前回は触れませんでしたが、ロンさんの乳腺種は確実に肥大化し空豆の二回りくらい大きい状態となりやや赤く変色、獣医さんの見立てでは悪性に変異した可能性が高いとのこと。
腫瘍の部分からは常にやや黄色い液が染み出るようになり、これを破らないようロンさんを車いすに乗せるのも割と気を使うところで、僕らもある種の悟りを背負いながら去り行く日々を惜しむように過ごしていました。

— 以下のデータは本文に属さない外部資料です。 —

-- ==== Sys2Proof/Tests/Slice0.lean ====
section
/-! SUPPORT. Tests on single commands and single iterations, with expected results taken from the vectors of spec/95_test_vectors.md (named in each comment) or from the spec's tables, and the witnesses that meet the hypotheses of the statements. -/

namespace Sys2Proof.Tests

open Sys2Proof Sys2Proof.Machine Sys2Proof.Config

/-- What a test looks at in the state an outcome leads to. -/
def after {α : Type} (o : Host.Outcome State Fault Refusal) (look : State → α) : Option α :=
  match o with
  | .next s => some (look s)
  | .fault _ => none
  | .refused _ => none

/-- An input record; what is left out is absent, as in R104. -/
def it (raw : Byte) (rx : Option (List Byte) := none) (tick : Bool := false) (keys : List KeyEvent := []) : Input :=
  ⟨raw, rx, tick, keys⟩

/-- A session under way: armed, both masks set, the index at 9. -/
def session : State :=
  { State.reset with buf := [(0, 0x55#8), (9, 0x44#8)], idx := 9#8, armed := true, enableMask := 0x12#8, invertMask := 0xAB#8 }

/-- The reset core in the middle of a chunk. -/
def parse (chunk : List Byte) : Host.Outcome State Fault Refusal := processChunk opcodeMap chunk State.reset

/-! ### Decoding: one word per constructor, written out from the opcode table's encoding -/

theorem test_decode_reset : decode [0b00000000#8] = .command (.reset none) [] := by decide
theorem test_decode_arm : decode [0b00000001#8] = .command (.arm none) [] := by decide
theorem test_decode_queryId : decode [0b00000010#8] = .command (.queryId none) [] := by decide
theorem test_decode_selfTest : decode [0b00000011#8] = .command (.selfTest none) [] := by decide
theorem test_decode_getMetadata : decode [0b00000100#8] = .command (.getMetadata none) [] := by decide
theorem test_decode_finishNow : decode [0b00000101#8] = .command (.finishNow none) [] := by decide
theorem test_decode_xon : decode [0b00010001#8] = .command (.xon none) [] := by decide
theorem test_decode_xoff : decode [0b00010011#8] = .command (.xoff none) [] := by decide
theorem test_decode_setDivider :
    decode [0b10000000#8, 0x00#8, 0x00#8, 0x00#8, 0x63#8] = .command (.setDivider (some 0x63#32)) [] := by decide
theorem test_decode_setReadDelayCount :
    decode [0b10000001#8, 0x00#8, 0x10#8, 0x00#8, 0x10#8] = .command (.setReadDelayCount (some 0x00100010#32)) [] := by decide
theorem test_decode_setFlags :
    decode [0b10000010#8, 0x00#8, 0x00#8, 0x00#8, 0x02#8] = .command (.setFlags (some 0x02#32)) [] := by decide
theorem test_decode_triggerMask :
    decode [0b11000000#8, 0x12#8, 0x34#8, 0x56#8, 0x78#8] = .command (.triggerMask 0x12345678#32) [] := by decide
theorem test_decode_triggerValues :
    decode [0b11000001#8, 0xAB#8, 0x00#8, 0x00#8, 0x00#8] = .command (.triggerValues 0xAB000000#32) [] := by decide
theorem test_decode_triggerConfig :
    decode [0b11000010#8, 0x00#8, 0x00#8, 0x00#8, 0x08#8] = .command (.triggerConfig (some 0x08#32)) [] := by decide
theorem test_decode_unknown : decode [0b01111111#8, 0x01#8] = .command (.unknown 0x7F#8) [0x01#8] := by decide
theorem test_decode_unknownLong :
    decode [0b11111111#8, 0x01#8, 0x01#8, 0x01#8, 0x01#8, 0x01#8] =
      .command (.unknownLong 0xFF#8 0x01010101#32) [0x01#8] := by decide
/-- The table's numbering: the first byte in bits 7..0, the next in bits 15..8. -/
theorem test_decodeTableWord_long : decodeTableWord 40 0x78563412C0 = some (.triggerMask 0x12345678#32) := by decide
/-- Bits above `nbits` are zero. -/
theorem test_decodeTableWord_short_nbits : decodeTableWord 8 0xC1 = some (.triggerValues 0#32) := by decide
theorem test_decode_incomplete : decode [0xC0#8, 0x12#8, 0x34#8] = .incomplete 0xC0#8 2 := by decide
theorem test_decode_end : decode [] = .endOfChunk := by decide
theorem test_encode_long : encode (.triggerMask 0x12345678#32) = [0xC0#8, 0x12#8, 0x34#8, 0x56#8, 0x78#8] := by decide
theorem test_encode_short : encode (.arm none) = [0x01#8] := by decide
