-- ==== Sys2Proof/Machine/System.lean ====
section
/-! DEFINITION. NOP and CLEAR (44_system.md), and the end of an illegal command word (30_encoding.md R93). -/

namespace Sys2Proof.Machine

/-- NOP: `STATUS.ERR <- 0`, `ERRINFO <- 0` and nothing else (44_system.md R200). -/
def execNop (s : State) : Host.Outcome State Fault Refusal :=
  .next s.succeed

/-- CLEAR: everything with a reset value back to it; CT_VAL and IBUF keep their content, OBUF is unspecified from index 0 on
(44_system.md R202). DESIGN CHOICE (log 15): `BN`, `WL`, `RN`, `RL` and `RROOT` keep their content too, where 10_state.md R48
leaves it unspecified. -/
def execClear (s : State) : Host.Outcome State Fault Refusal :=
  .next ({ s with
    freq := Vector.replicate 256 0
    ctLen := Vector.replicate 256 0
    ilen := 0
    pad := 0 }.output []).dropTree.succeed

/-- An illegal command word executes nothing: `STATUS.ERR <- 8`, `ERRINFO <-` the word (30_encoding.md R93;
60_exceptions.md R223). -/
def State.illegalCommand (s : State) (w : Word) : State :=
  s.raise .illegalCommand w

end Sys2Proof.Machine
end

さすがのロンさんも疲労の色を隠せなくなりつつありましたが、それでも懸命に毎日を乗り越えるロンさんにできる限りのおもてなしで応え続けました。
頭をもたげるのもかなりの労力が必要になり、こちらが膝で支えてあげるようになります。
ほわー、楽ちんなんですよぅ
その日の調子と気候を見て少し長めの外出を考え、表情を窺っては延長、帰宅を選択するということに配慮することになります。
近隣の公園でよく会うようになったのらねこさん、ロンさんがちょっと気になるよう。
ロン「これね、オーダーメイド」
ねこ「マジっすか!」
ようやく迎えた大晦日、
「こんな日々もいつまで続くかなぁ、できるだけ長ければいいなぁ、春なんて来なくていいのに・・」
引っ越しの日取りは決まっていなかったものの帰る実家のリフォームは進んでおり、大晦日という区切りの日をこの街、この道で迎えるのは最後となることになっていました。
散歩帰りの道すがら少し疲れ気味の顔をしてカートに乗っているロンさんを導きながら、僕の中にはやや身勝手な後悔が少しずつ湧き上がっていました。
「僕がロンさんに苦しい思いをさせるだけになるんじゃないのか?僕の判断は間違っていたんじゃないか?」
「僕はただ、自分に負けただけじゃないのか・・・?」
時期は失念しましたがこれより前、家内から一つのお願いをされていたのです。
「ロンさんをこのマンションで看取りたい」
このささやかな願いですら振り切ってしまう自分の弱さを責めに責めづつけていました。そんな事情もあり毎年恒例の年越しそばをロンさんと共に食したものの、リビングの風景がいつもの年末とはまるで違う風景に見えたのを覚えています。
年が明け2017年、ロンさんに少し無理をお願いして初詣。
様子を見に来てくれた犬友達さんたちのお見舞いの気配で気色ばむロンさんの声は、
かすれてしまっています。
毎年恒例七草がゆ、完食。
おいしい、おいしいですよ
(ここから家内の記憶)
が、明けて8日夜、ロンさんの容態がややおかしくなります。ごはんは食べた、ただ少し元気がない、散歩にも連れていけたので、多少調子が悪いのかな?程度でその日が終わりました。
9日、獣医さんがお休みだったこともあり、自宅で様子を見ることになります。そんな事情はお構いなしに衰弱の様子は進んで行きました。おなかを見ると腫瘍とその周囲がさらに赤く腫れあがっていたとのこと。相変わらずいつもの元気がない様子。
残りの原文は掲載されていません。